Excerpts from a dataset

::::

-- ==== Sys2Proof/Word.lean ====
section
/-! DEFINITION. The word type of the LS-8 (R10, R13) and the type of its program counter (R27). -/

namespace Sys2Proof

/-- A word: "an 8-bit unsigned value, the machine's native data unit" (R10, R13). -/
abbrev Word := BitVec 8

/-- A value of the program counter, and of the fault record's `fpc` and `info`: 9 bits, unsigned (R27, R36). -/
abbrev PcWord := BitVec 9

/-- A word used as an address: the branch targets are words, the program counter has one bit more (R27, R166). -/
def Word.toPc (w : Word) : PcWord := w.setWidth 9

end Sys2Proof
end

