/-- Each of the four things the controller can do keeps the invariant. -/
theorem State.Inv.liveStep {s t : State} (hs : s.Inv) (h : s.live) (ht : LiveStep s (s.mem.read s.pc.toNat) t) :
    t.Inv := by
  cases ht with
  | noWord hp => exact hs.enterFault ⟨rfl, nofun, hp, hs.pcBound, .inl ⟨rfl, hp, rfl⟩⟩
  | faulted r hp _ hr => exact hs.enterFault hr
  | diagnosed hp hc =>
    refine hs.unfaulted h rfl rfl rfl hs.stackWf (LiveStep.diagnosed hp hc |>.pc_le hp) hs.flForm (.inl h.1) ?_
    intro d hd
    rcases List.mem_append.mp hd with hd | hd
    · exact hs.diagForm d hd
    · cases List.mem_singleton.mp hd
      exact ⟨hp, rfl, hc⟩
  | ran op t hc hk he =>
    have hp : s.pc.toNat < 255 := Nat.lt_of_le_of_lt (Nat.le_add_right ..) hk
    exact hs.effect h hp ((LiveStep.ran op t hc hk he).pc_le hp) hc he.writes

/-- Settles O40: a reset enters a state that meets the invariant, and the ports and the controller keep it. -/
theorem stepKeepsInvariant : Obligations.StepKeepsInvariant := by
  intro s t hs ht
  cases hrst : s.pins.rst with
  | true =>
    rw [step_rst hrst] at ht
    cases ht
    exact resetMeetsInvariant s.init s.pins hs.initWf
  | false =>
    by_cases hrun : s.runState = .running
    · exact hs.liveStep ⟨hrun, hrst⟩ (step_live_cases ⟨hrun, hrst⟩ ht)
    · rw [step_waiting hrst hrun] at ht
      cases ht
      exact hs.waitStep

end Sys2Proof.Machine

/-! # What a step does not read: `ir`, the two streams and the field `init` (R35, R37 to R40, log 1)

The ports neither read nor write these four. The controller latches `ir` before anything reads it, and putting words in
front of both streams and another `init` in the state commutes with every operation it is made of. -/

namespace Sys2Proof.Machine

/-! ## The ports -/

theorem serveLoad_relabel (s : State) (w : Word) (o : List Word) (d : List DiagEntry) (p : InitParams) :
    ({ s with ir := w, out := o, diag := d, init := p } : State).serveLoad =
      { s.serveLoad with ir := w, out := o, diag := d, init := p } := by
  unfold State.serveLoad State.memWrite
  split
  · split <;> rfl
  · rfl

theorem waitStep_relabel (s : State) (w : Word) (o : List Word) (d : List DiagEntry) (p : InitParams) :
    ({ s with ir := w, out := o, diag := d, init := p } : State).waitStep =
      { s.waitStep with ir := w, out := o, diag := d, init := p } := by
  rcases waitStep_cases s with ⟨hn, e⟩ | ⟨hi, hst, e⟩ <;>
    rcases waitStep_cases { s with ir := w, out := o, diag := d, init := p } with ⟨hn', e'⟩ | ⟨hi', hst', e'⟩
  · rw [e, e', serveLoad_relabel]
  · exact absurd ⟨hi', hst'⟩ hn
  · exact absurd ⟨hi, hst⟩ hn'
  · rw [e, e', serveLoad_relabel]
    rfl

theorem serveLoad_eq_relabel (s : State) :
    s.serveLoad = { s.serveLoad with ir := s.ir, out := s.out, diag := s.diag, init := s.init } :=
  serveLoad_relabel s s.ir s.out s.diag s.init

theorem waitStep_eq_relabel (s : State) :
    s.waitStep = { s.waitStep with ir := s.ir, out := s.out, diag := s.diag, init := s.init } :=
  waitStep_relabel s s.ir s.out s.diag s.init

/-! ## `ir` -/

/-- The controller overwrites `ir` before anything reads it, or faults without a word (R35, R111). -/
theorem controllerStep_ir {s t : State} (w : Word) (h : controllerStep s = .next t) :
    ∃ w', controllerStep { s with ir := w } = .next { t with ir := w' } := by
  have hwin : ({ s with ir := w } : State).window = s.window := window_congr rfl rfl
  rcases Nat.lt_or_ge s.pc.toNat 255 with hp | hp
  · have hlatch : ({ s with ir := w } : State).latchIr = s.latchIr := by
      rw [State.latchIr, State.latchIr, hwin, window_of_lt hp]
      rfl
    exact ⟨t.ir, by rw [controllerStep, hlatch, hwin]; exact h⟩
  · have hd : decode s.window = .error .noWord := by rw [window_of_ge hp, decode_nil]
    rw [controllerStep_error hd] at h
    cases h
    refine ⟨w, ?_⟩
    rw [controllerStep_error (hwin.symm ▸ hd), State.latchIr, hwin, window_of_ge hp]
    rfl

/-- Settles O51: reset and the ports do not read `ir`, and the controller overwrites it first. -/
theorem irIsNotArchitectural : Obligations.IrIsNotArchitectural := by
  intro s t w h
  cases hrst : s.pins.rst with
  | true =>
    rw [step_rst hrst] at h
    cases h
    exact ⟨0, step_rst hrst⟩
  | false =>
    by_cases hrun : s.runState = .running
    · rw [step_running hrst hrun] at h
      have hload : ({ s with ir := w } : State).serveLoad = { s.serveLoad with ir := w } := by
        rw [serveLoad_eq_relabel s]
        exact serveLoad_relabel s w s.out s.diag s.init
      rw [step_running (s := { s with ir := w }) hrst hrun, hload]
      exact controllerStep_ir w h
    · rw [step_waiting hrst hrun, waitStep_eq_relabel] at h
      cases h
      rw [step_waiting (s := { s with ir := w }) hrst hrun]
      exact ⟨w, congrArg _ (waitStep_relabel s w s.out s.diag s.init)⟩

/-! ## The streams and `init` -/

/-- The state with more at the front of both streams and other OPEN parameters. -/
def State.prepend (o : List Word) (d : List DiagEntry) (p : InitParams) (s : State) : State :=
  { s with out := o ++ s.out, diag := d ++ s.diag, init := p }

section
variable (o : List Word) (d : List DiagEntry) (p : InitParams)

theorem emit_prepend (s : State) (v : Word) : (s.prepend o d p).emit v = (s.emit v).prepend o d p := by
  simp [State.emit, State.prepend]

theorem emitDiag_prepend (s : State) : (s.prepend o d p).emitDiag = s.emitDiag.prepend o d p := by
  simp [State.emitDiag, State.prepend]

theorem latchIr_prepend (s : State) : (s.prepend o d p).latchIr = s.latchIr.prepend o d p := by
  have hwin : (s.prepend o d p).window = s.window := window_congr rfl rfl
  rw [State.latchIr, hwin]
  rfl

theorem rejected_prepend (s : State) (r : Reject) : (s.prepend o d p).rejected r = (s.rejected r).prepend o d p := by
  cases r with
  | noWord | missingOperand | unknownControl | unknownAlu => rfl
  | unknownDirect n => exact congrArg (State.advance · n) (emitDiag_prepend o d p s)

variable {o d p}

theorem settle_prepend {s t : State} {e e' : Except Raise State} (he : e' = e.map (State.prepend o d p))
    (h : settle s e = .next t) : settle (s.prepend o d p) e' = .next (t.prepend o d p) := by
  subst he
  cases e <;> cases h <;> rfl

theorem bind_prepend {α : Type} {e : Except Raise α} {f f' : α → Except Raise State}
    (hf : ∀ v, f' v = (f v).map (State.prepend o d p)) : (e >>= f') = (e >>= f).map (State.prepend o d p) := by
  cases e with
  | ok v => exact hf v
  | error r => rfl

/-- The push, followed by a computation that commutes with prepending. -/
theorem push_bind_prepend {f f' : State → Word} {s : State} {k k' : State → Except Raise State}
    (hf : ∀ u : State, f' (u.prepend o d p) = f u)
    (hk : ∀ u : State, k' (u.prepend o d p) = (k u).map (State.prepend o d p)) :
    (push f' (s.prepend o d p) >>= k') = (push f s >>= k).map (State.prepend o d p) := by
  rcases push_cases f s with ⟨h, e⟩ | ⟨h, e⟩ <;>
    rcases push_cases f' (s.prepend o d p) with ⟨h', e'⟩ | ⟨h', e'⟩ <;> rw [e, e']
  · rfl
  · exact absurd h h'
  · exact absurd h' h
  · have hword : f' ((s.prepend o d p).setReg 7 (s.reg 7 - 1)) = f (s.setReg 7 (s.reg 7 - 1)) :=
      hf (s.setReg 7 (s.reg 7 - 1))
    rw [ok_bind, ok_bind, ← hk]
    exact congrArg (fun v => k' (((s.prepend o d p).setReg 7 (s.reg 7 - 1)).setCell (s.reg 7 - 1) v)) hword

theorem exec_prepend {i : Instr} {s t : State} (h : exec i s = .next t) :
    exec i (s.prepend o d p) = .next (t.prepend o d p) := by
  cases i with
  | add n a b | mul n a b | cmp n a b =>
    exact settle_prepend (bind_prepend fun _ => bind_prepend fun _ => rfl) h
  | call n af r | push n r =>
    exact settle_prepend (bind_prepend fun _ => push_bind_prepend (fun _ => rfl) fun _ => rfl) h
  | pop n r => exact settle_prepend (bind_prepend fun _ => bind_prepend (e := stackTop s) fun _ => rfl) h
  | ret n af => exact settle_prepend (bind_prepend (e := stackTop s) fun _ => rfl) h
  | jmp n af r | ldi n r imm => exact settle_prepend (bind_prepend fun _ => rfl) h
  | jeq n af r | jne n af r =>
    refine settle_prepend (bind_prepend fun i => ?_) h
    refine congrArg Except.ok (Eq.trans ?_ (apply_ite (State.prepend o d p) _ _ _).symm)
    rfl
  | prn n r =>
    refine settle_prepend (bind_prepend fun i => ?_) h
    exact congrArg (fun u => Except.ok (State.advance u n)) (emit_prepend o d p s (s.reg i))
  | hlt n =>
    cases h
    rfl

theorem controllerStep_prepend {s t : State} (h : controllerStep s = .next t) :
    controllerStep (s.prepend o d p) = .next (t.prepend o d p) := by
  have hwin : (s.prepend o d p).window = s.window := window_congr rfl rfl
  cases hd : decode s.window with
  | ok i =>
    rw [controllerStep_ok hd] at h
    rw [controllerStep_ok (hwin.symm ▸ hd), latchIr_prepend]
    exact exec_prepend h
  | error r =>
    rw [controllerStep_error hd] at h
    cases h
    rw [controllerStep_error (hwin.symm ▸ hd), latchIr_prepend, rejected_prepend]

theorem step_prepend {s t : State} (hrst : s.pins.rst = false) (h : step s = .next t) :
    step (s.prepend o d p) = .next (t.prepend o d p) := by
  by_cases hrun : s.runState = .running
  · rw [step_running hrst hrun] at h
    rw [step_running (s := s.prepend o d p) hrst hrun]
    have hload : (s.prepend o d p).serveLoad = s.serveLoad.prepend o d p := by
      rw [serveLoad_eq_relabel s]
      exact serveLoad_relabel s s.ir _ _ p
    rw [hload]
    exact controllerStep_prepend h
  · rw [step_waiting hrst hrun, waitStep_eq_relabel] at h
    cases h
    rw [step_waiting (s := s.prepend o d p) hrst hrun]
    exact congrArg _ (waitStep_relabel s s.ir _ _ p)

end

/-- A step of a running block appends at most one entry to the two streams together. -/
theorem LiveStep.appends_le_one {s t : State} {w : Word} (h : LiveStep s w t) :
    t.out.length + t.diag.length ≤ s.out.length + s.diag.length + 1 := by
  cases h with
  | noWord | faulted => exact Nat.le_succ _
  | diagnosed => exact (congrArg (s.out.length + ·) List.length_append).le
  | ran op t hc hk he =>
    have hdiag : t.diag = s.diag := he.writes.sameOutside.diag
    rcases he.writes.out with ho | ⟨-, v, ho⟩ <;> rw [ho, hdiag]
    · exact Nat.le_succ _
    · exact (congrArg (· + s.diag.length) List.length_append).le.trans (Nat.add_right_comm ..).le

theorem step_appends_le_one {s t : State} (hrst : s.pins.rst = false) (h : step s = .next t) :
    t.out.length + t.diag.length ≤ s.out.length + s.diag.length + 1 := by
  by_cases hrun : s.runState = .running
  · exact (step_live_cases ⟨hrun, hrst⟩ h).appends_le_one
  · rw [step_waiting hrst hrun, waitStep_eq_relabel] at h
    cases h
    exact Nat.le_succ _

theorem step_answers_next (s : State) : ∃ t, step s = .next t := by
  cases hrst : s.pins.rst with
  | true => exact ⟨_, step_rst hrst⟩
  | false =>
    by_cases hrun : s.runState = .running
    · rcases live_cases ⟨hrun, hrst⟩ with ⟨-, e⟩ | ⟨-, r, -, e⟩ | ⟨-, i, -, e⟩
      · exact ⟨_, e⟩
      · exact ⟨_, e⟩
      · rcases exec_total i (s.fetched (s.mem.read s.pc.toNat)) with ⟨r, e'⟩ | ⟨t, e', -⟩
        · exact ⟨_, e.trans e'⟩
        · exact ⟨t, e.trans e'⟩
    · exact ⟨_, step_waiting hrst hrun⟩

theorem step_eq_prepend_empty {s t₀ : State} (hrst : s.pins.rst = false)
    (h₀ : step { s with out := [], diag := [] } = .next t₀) (o : List Word) (d : List DiagEntry) (p : InitParams) :
    step { s with out := o, diag := d, init := p } = .next (t₀.prepend o d p) := by
  have h := step_prepend (s := { s with out := [], diag := [] }) (o := o) (d := d) (p := p) hrst h₀
  simpa only [State.prepend, List.append_nil] using h

/-- Settles O52: what the step appends is what it leaves in the streams when they were empty before, and everything
else is the same from any contents of the streams and of `init`. -/
theorem streamsNeverSteerTheRun : Obligations.StreamsNeverSteerTheRun := by
  intro s t hrst h
  obtain ⟨t₀, h₀⟩ := step_answers_next { s with out := [], diag := [] }
  have ht : t = t₀.prepend s.out s.diag s.init := by
    cases h.symm.trans (step_eq_prepend_empty hrst h₀ s.out s.diag s.init)
    rfl
  exact ⟨t₀.out, t₀.diag, congrArg State.out ht, congrArg State.diag ht,
    step_appends_le_one (s := { s with out := [], diag := [] }) hrst h₀,
    fun o d p => ht ▸ step_eq_prepend_empty hrst h₀ o d p⟩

::::

DESCRIPTION OF THE TASK: Transcribe, word for word, the data above from its first line through the line with "abbrev Word := BitVec 8", and include nothing else.

FINISHED EXERCISE:
-- ==== Sys2Proof/Word.lean ====
section
/-! DEFINITION. The word type of the LS-8 (R10, R13) and the type of its program counter (R27). -/

namespace Sys2Proof

/-- A word: "an 8-bit unsigned value, the machine's native data unit" (R10, R13). -/
abbrev Word := BitVec 8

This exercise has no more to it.